Acting President of Argentina
- In office June 12, 1865 – January 2, 1868

Personal details
- Born: 1813 San Miguel de Tucumán
- Died: January 2, 1868 (aged 54–55) Buenos Aires
- Party: Liberal Party [es]
- Spouse: Micaela Cascallares
- Relations: Agustina Paz de Roca(Sister) Alejo Julio Argentino Roca(Nephew)
- Alma mater: University of Buenos Aires

= Marcos Paz =

Vice President of Argentina

Marcos Paz (1813 - January 2, 1868) was Governor of Córdoba and Tucumán Provinces, an Argentine Senator, and Vice President of Argentina from October 12, 1862, until his death in 1868.

==Biography==
Marcos Paz was born to a prominent Tucuman family in 1813.
His father was Juan Bautista Paz, a lawyer and legislator who served as deputy governor of the province several times, and his brother was General Gregorio Paz.
He earned a law degree in 1834. He married the former Micaela Cascallares, daughter of a wealthy landowner, and settled with her in Buenos Aires.

After the fall of Juan Manuel de Rosas in 1852 he joined Justo José de Urquiza in his fight against Bartolomé Mitre's forces in Buenos Aires, and joined Col. Hilario Lagos as an adjutant; the siege was ultimately unsuccessful.

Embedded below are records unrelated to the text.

theorem loseCrane (h : RailLaw held s) (hx : x ∉ held) : RailLaw held (s.loseCrane x) := by
  have lost {t : State} (k : RailLaw held t) (hs : (t.crane x).state ∉ [.offline, .queued, .awaitYield, .yielding]) :
      RailLaw held ((t.setCraneState x .lost).craneStateEvent x .silence) :=
    (k.failed hx hs (.inr rfl)).kept (RailKept.refl _).craneStateEvent
  unfold State.loseCrane
  dsimp only
  split
  case h_1 | h_2 => exact h
  case h_3 hs | h_4 hs => exact lost h (by rw [hs]; simp)
  case h_5 hs => exact h.failQueued hx hs (.inr rfl)
  case h_6 hs =>
    obtain ⟨p, law, rests, -⟩ := h.discardWaiting ((h.settled x hx).paired hs)
    exact (law.letGo_resting hx rests (st := .lost) (by simp)).kept (RailKept.refl _).craneStateEvent
  all_goals
    rename_i hs
    have hw : (s.crane x).state ≠ .awaitYield := by rw [hs]; nofun
    split
    · rename_i ho
      have settled := h.settled x hx
      refine lost h fun k => ?_
      have := settled.bound
      simp_all
    · rename_i o ho
      split
      · rw [suspendOrder_eq ho, State.setCraneState, State.modCrane, State.crane_setCrane_self, setCrane_setCrane]
        exact h.reworkFailing (q := { o with
            state := .suspended, legs := o.legs.modify o.nextLeg fun l => { l with valid := false } })
          hx hw ho (by rfl) (by rfl) rfl (by simp) (by simp) (RailKept.refl _).craneStateEvent
      · exact h.reworkFailing (c := { s.crane x with state := .lost }) hx hw ho (by rfl) ho rfl
          (h.order_not_waiting hx ho hw) (by simp) (RailKept.refl _).craneStateEvent

end RailLaw

end Sys2Proof.Machine

namespace Sys2Proof.Machine

/-- A crane holds an order of a kind that does not wait. -/
def State.Carries (s : State) (x : Crane) (k : OrderKind) : Prop :=
  ∃ q, (s.crane x).order = some q ∧ q.kind = k ∧ q.state ≠ .awaitYield

theorem State.Carries.startOrder {s : State} {x : Crane} {k : OrderKind} (h : s.Carries x k) {proved : Bool} :
    (s.startOrder x proved).Carries x k := by
  obtain ⟨o, ho, hk, -⟩ := h
  by_cases hf : (s.crane x).state = .faulted
  · rw [startOrder_faulted ho hf]
    exact ⟨_, congrArg CraneCtx.order (State.crane_setCrane_self ..), hk, nofun⟩
  · by_cases hl : (s.crane x).state = .lost
    · rw [startOrder_lost ho hl]
      exact ⟨_, ((RailKept.refl _).craneStateEvent.order x).trans (congrArg CraneCtx.order (State.crane_setCrane_self ..)), hk, nofun⟩
    · rw [startOrder_other ho hf hl]
      exact ⟨_, congrArg CraneCtx.order (State.crane_setCrane_self ..), hk, nofun⟩

theorem State.Carries.startIfSent {s : State} {x : Crane} {k : OrderKind} (h : s.Carries x k) : (s.startIfSent x).Carries x k := by
  unfold State.startIfSent
  split
  · split
    · exact h.startOrder
    · exact h
  · exact h

theorem State.Carries.resumeLost {s : State} {x : Crane} {k : OrderKind} (h : s.Carries x k) : (s.resumeLost x).Carries x k := by
  obtain ⟨o, ho, hk, -⟩ := id h
  simp only [State.resumeLost, ho]
  split
  · rw [modOrder_eq ho]
    have crane : ((s.setCrane x { s.crane x with order := some { o with state := .running } }).crane x).order
        = some { o with state := .running } := congrArg CraneCtx.order (State.crane_setCrane_self ..)
    refine ⟨{ o with state := .running }, ?_, hk, by simp⟩
    by_cases hl : ((s.setCrane x { s.crane x with order := some { o with state := .running } }).crane x).state = .lost
    · rw [takeKindState_lost crane hl, (RailKept.refl _).craneStateEvent.order, State.crane_setCrane_self, crane]
    · rw [takeKindState_eq crane hl, State.crane_setCrane_self, crane]
  · exact h.startIfSent

theorem State.Carries.markLegs {s : State} {x : Crane} {k : OrderKind} (h : s.Carries x k) {n : Nat} :
    (s.markLegs x n).Carries x k := by
  obtain ⟨o, ho, hk, hw⟩ := h
  rw [markLegs_eq ho]
  exact ⟨_, congrArg CraneCtx.order (State.crane_setCrane_self ..), hk, hw⟩

namespace RailLaw

variable {held : List Crane} {s t u : State} {x y w : Crane} {p : Position} {o q : Order} {c : CraneCtx} {k : OrderKind}

theorem carries (h : RailLaw held s) (hx : x ∉ held) (ho : (s.crane x).order = some o) (hw : (s.crane x).state ≠ .awaitYield) :
    s.Carries x o.kind := ⟨o, ho, rfl, h.order_not_waiting hx ho hw⟩

/-- A crane that carries an order has one and does not wait, and a pair is beside it only where the order is a YIELD. -/
theorem of_carries (h : RailLaw held s) (hx : x ∉ held) (hc : s.Carries x k) :
    (s.crane x).order ≠ none ∧ (s.crane x).state ≠ .awaitYield ∧ (k ≠ .yield → s.pairOf (aisleOf x) = none) := by
  obtain ⟨q, hq, rfl, hw⟩ := hc
  have waits : (s.crane x).state ≠ .awaitYield := fun k => hw (((h.settled x hx).waits q hq).2 k)
  refine ⟨by rw [hq]; nofun, waits, fun kind => h.no_pair hx waits ?_⟩
  rintro v ⟨-, q', hq', yield, -⟩
  cases hq.symm.trans hq'
  exact kind yield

Elected Governor of Tucumán in 1858, Paz took part in the San José de Flores Pact of 1859, which helped secure national unity, and was elected to the 1860 convention that produced the first amendments to the Constitution of Argentina. He then assisted general Wesceslao Paunero, who was sent as an envoy by Mitre to other provincial leaders, and served briefly in his stead as Governor of Córdoba, from December 1861 to March 1862.

An erstwhile foe, Buenos Aires leader Bartolomé Mitre, befriended Paz during earlier negotiations, and nominated him as running mate for the 1862 elections. Mitre had obtained significant concessions for Buenos Aires following his victory at the Battle of Pavón in 1861, and the choice of Paz, who as a supporter of the Argentine Confederation would have otherwise be an opponent, was part of Mitre's bid to placate separatist sentiment outside Buenos Aires Province. The duo won unanimously in the electoral college, and Paz became Vice-President of Argentina.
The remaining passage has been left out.